What the task asks =
Among the entries below, one stretch runs from the line that contains "(R263, R264). -/" through the line that contains "(some t)) s) s1". Repeat that stretch exactly, ends included, and only that.

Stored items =
● ● ●

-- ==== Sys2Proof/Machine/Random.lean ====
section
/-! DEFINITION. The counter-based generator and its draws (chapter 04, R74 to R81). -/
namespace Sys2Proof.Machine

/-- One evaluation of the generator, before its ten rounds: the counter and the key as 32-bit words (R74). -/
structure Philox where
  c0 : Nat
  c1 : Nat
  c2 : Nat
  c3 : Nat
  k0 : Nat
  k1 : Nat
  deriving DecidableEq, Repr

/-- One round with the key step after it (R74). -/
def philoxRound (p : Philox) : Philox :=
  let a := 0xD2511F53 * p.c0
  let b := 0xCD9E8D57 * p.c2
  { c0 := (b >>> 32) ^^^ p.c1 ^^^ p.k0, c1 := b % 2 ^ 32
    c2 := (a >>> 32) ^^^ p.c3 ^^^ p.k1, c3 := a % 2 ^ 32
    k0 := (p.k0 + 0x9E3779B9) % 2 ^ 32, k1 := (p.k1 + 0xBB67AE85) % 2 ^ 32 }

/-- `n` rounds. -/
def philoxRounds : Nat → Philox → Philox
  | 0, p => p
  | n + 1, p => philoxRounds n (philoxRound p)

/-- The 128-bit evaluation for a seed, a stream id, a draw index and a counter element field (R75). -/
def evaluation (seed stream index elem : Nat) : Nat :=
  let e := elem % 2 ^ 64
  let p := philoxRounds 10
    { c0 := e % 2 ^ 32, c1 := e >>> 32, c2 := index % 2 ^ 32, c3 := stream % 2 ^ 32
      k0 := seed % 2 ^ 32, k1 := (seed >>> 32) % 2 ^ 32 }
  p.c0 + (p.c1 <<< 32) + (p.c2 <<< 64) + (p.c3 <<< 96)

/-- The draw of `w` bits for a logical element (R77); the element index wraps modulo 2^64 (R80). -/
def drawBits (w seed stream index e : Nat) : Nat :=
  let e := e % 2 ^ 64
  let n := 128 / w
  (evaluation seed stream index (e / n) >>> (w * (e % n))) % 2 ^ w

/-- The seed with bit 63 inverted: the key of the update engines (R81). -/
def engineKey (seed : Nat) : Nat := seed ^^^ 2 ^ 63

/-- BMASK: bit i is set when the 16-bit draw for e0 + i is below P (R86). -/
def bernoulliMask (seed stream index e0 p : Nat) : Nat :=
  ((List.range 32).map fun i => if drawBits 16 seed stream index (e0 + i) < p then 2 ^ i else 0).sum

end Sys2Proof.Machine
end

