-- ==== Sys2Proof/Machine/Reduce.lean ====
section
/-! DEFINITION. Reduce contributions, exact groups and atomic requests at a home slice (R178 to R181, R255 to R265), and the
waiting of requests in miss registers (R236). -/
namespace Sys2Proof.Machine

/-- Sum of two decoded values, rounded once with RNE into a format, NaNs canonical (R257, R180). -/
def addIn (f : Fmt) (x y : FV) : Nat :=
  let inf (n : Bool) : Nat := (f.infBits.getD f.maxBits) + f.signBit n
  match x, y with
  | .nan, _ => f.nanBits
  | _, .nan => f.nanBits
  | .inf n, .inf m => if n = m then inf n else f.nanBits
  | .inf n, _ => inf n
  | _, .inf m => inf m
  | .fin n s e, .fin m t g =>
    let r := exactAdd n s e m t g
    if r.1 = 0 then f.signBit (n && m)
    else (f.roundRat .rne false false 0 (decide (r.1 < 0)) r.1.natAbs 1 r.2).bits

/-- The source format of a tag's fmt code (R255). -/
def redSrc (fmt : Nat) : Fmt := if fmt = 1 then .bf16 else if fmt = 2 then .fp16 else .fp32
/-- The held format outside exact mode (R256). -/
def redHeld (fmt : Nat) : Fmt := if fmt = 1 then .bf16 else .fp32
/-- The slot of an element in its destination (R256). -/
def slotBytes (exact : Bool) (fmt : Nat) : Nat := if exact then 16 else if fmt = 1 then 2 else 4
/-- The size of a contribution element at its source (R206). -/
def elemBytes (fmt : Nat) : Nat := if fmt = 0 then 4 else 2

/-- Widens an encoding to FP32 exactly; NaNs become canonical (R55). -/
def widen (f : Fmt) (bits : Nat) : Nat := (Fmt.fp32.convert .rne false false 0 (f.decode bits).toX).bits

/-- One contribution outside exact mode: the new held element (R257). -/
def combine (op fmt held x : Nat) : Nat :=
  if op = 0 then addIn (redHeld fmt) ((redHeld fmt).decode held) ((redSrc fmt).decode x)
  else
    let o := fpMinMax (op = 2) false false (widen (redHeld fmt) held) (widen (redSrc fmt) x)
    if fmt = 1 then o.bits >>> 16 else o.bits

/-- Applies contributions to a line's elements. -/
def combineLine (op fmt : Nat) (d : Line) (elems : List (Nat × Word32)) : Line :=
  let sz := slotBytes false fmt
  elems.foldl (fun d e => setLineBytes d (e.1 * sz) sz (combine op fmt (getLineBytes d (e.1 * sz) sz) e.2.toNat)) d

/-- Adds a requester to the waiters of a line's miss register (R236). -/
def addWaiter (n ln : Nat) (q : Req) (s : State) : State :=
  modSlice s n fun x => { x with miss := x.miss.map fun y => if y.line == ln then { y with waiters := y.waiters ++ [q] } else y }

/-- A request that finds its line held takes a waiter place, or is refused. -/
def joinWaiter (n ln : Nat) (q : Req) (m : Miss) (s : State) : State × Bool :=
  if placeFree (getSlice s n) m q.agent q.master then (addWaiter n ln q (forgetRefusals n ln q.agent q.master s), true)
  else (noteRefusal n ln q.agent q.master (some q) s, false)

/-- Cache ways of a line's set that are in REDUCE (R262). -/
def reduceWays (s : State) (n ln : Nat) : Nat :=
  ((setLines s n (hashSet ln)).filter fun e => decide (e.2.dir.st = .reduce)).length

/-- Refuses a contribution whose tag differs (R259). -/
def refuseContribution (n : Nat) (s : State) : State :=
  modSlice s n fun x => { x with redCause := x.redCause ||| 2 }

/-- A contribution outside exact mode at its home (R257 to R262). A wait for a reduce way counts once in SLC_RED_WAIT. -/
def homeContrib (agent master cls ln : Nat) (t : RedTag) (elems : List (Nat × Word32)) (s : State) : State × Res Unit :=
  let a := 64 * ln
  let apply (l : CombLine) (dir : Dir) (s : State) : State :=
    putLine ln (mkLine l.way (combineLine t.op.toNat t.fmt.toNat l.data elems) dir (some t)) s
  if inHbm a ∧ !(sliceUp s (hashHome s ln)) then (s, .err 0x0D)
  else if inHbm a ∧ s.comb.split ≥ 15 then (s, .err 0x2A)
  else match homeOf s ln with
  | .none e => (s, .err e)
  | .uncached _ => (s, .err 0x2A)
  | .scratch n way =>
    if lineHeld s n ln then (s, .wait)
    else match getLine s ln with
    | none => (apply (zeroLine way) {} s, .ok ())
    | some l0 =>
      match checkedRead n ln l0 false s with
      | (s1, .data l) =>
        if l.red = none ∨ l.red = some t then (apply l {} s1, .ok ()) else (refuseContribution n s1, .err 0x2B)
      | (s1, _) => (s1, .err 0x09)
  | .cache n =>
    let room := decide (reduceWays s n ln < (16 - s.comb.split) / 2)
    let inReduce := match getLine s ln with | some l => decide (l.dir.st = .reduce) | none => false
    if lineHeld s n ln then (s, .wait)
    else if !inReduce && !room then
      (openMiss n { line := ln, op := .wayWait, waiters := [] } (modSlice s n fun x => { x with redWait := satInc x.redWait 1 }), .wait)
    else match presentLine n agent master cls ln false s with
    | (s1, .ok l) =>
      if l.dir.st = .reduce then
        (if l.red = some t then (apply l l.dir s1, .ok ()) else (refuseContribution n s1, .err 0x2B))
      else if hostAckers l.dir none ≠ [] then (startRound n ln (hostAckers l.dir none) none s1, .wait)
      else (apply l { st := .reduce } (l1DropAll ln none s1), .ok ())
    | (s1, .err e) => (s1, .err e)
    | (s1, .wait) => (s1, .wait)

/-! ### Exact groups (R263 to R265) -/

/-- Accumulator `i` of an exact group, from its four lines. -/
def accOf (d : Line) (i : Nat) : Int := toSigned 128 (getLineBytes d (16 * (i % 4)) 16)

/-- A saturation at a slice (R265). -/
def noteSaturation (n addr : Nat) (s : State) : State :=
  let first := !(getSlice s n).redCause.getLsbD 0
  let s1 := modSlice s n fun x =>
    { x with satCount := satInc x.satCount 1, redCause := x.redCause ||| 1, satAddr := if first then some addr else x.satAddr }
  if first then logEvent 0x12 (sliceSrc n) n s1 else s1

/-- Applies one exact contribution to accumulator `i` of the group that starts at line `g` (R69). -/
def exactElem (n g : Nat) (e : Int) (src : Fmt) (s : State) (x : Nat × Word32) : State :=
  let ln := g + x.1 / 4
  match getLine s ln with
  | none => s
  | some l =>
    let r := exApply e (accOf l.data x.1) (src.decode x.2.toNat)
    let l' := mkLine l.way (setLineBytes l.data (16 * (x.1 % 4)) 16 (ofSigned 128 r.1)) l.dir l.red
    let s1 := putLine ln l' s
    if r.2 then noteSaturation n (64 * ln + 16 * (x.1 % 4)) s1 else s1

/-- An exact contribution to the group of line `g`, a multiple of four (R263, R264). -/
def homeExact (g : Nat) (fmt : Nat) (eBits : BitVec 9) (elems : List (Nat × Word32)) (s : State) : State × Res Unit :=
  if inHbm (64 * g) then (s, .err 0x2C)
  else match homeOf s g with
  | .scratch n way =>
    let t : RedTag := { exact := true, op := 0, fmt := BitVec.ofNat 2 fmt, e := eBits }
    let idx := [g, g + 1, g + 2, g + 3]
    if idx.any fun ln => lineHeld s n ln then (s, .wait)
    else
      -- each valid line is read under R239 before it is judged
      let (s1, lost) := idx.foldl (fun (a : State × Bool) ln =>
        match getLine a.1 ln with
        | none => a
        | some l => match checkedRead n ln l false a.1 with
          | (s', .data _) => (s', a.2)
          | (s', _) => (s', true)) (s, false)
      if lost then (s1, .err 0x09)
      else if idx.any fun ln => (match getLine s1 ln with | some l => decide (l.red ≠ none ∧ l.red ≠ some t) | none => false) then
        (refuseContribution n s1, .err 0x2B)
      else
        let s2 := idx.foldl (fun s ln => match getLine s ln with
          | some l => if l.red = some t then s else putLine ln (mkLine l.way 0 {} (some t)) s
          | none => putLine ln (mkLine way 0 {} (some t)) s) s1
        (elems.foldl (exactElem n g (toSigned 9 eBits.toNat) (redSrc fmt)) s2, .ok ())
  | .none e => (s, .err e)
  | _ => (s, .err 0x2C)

● ● ●

Answer area =
/-- An exact contribution to the group of line `g`, a multiple of four (R263, R264). -/
def homeExact (g : Nat) (fmt : Nat) (eBits : BitVec 9) (elems : List (Nat × Word32)) (s : State) : State × Res Unit :=
  if inHbm (64 * g) then (s, .err 0x2C)
  else match homeOf s g with
  | .scratch n way =>
    let t : RedTag := { exact := true, op := 0, fmt := BitVec.ofNat 2 fmt, e := eBits }
    let idx := [g, g + 1, g + 2, g + 3]
    if idx.any fun ln => lineHeld s n ln then (s, .wait)
    else
      -- each valid line is read under R239 before it is judged
      let (s1, lost) := idx.foldl (fun (a : State × Bool) ln =>
        match getLine a.1 ln with
        | none => a
        | some l => match checkedRead n ln l false a.1 with
          | (s', .data _) => (s', a.2)
          | (s', _) => (s', true)) (s, false)
      if lost then (s1, .err 0x09)
      else if idx.any fun ln => (match getLine s1 ln with | some l => decide (l.red ≠ none ∧ l.red ≠ some t) | none => false) then
        (refuseContribution n s1, .err 0x2B)
      else
        let s2 := idx.foldl (fun s ln => match getLine s ln with
          | some l => if l.red = some t then s else putLine ln (mkLine l.way 0 {} (some t)) s
          | none => putLine ln (mkLine way 0 {} (some t)) s) s1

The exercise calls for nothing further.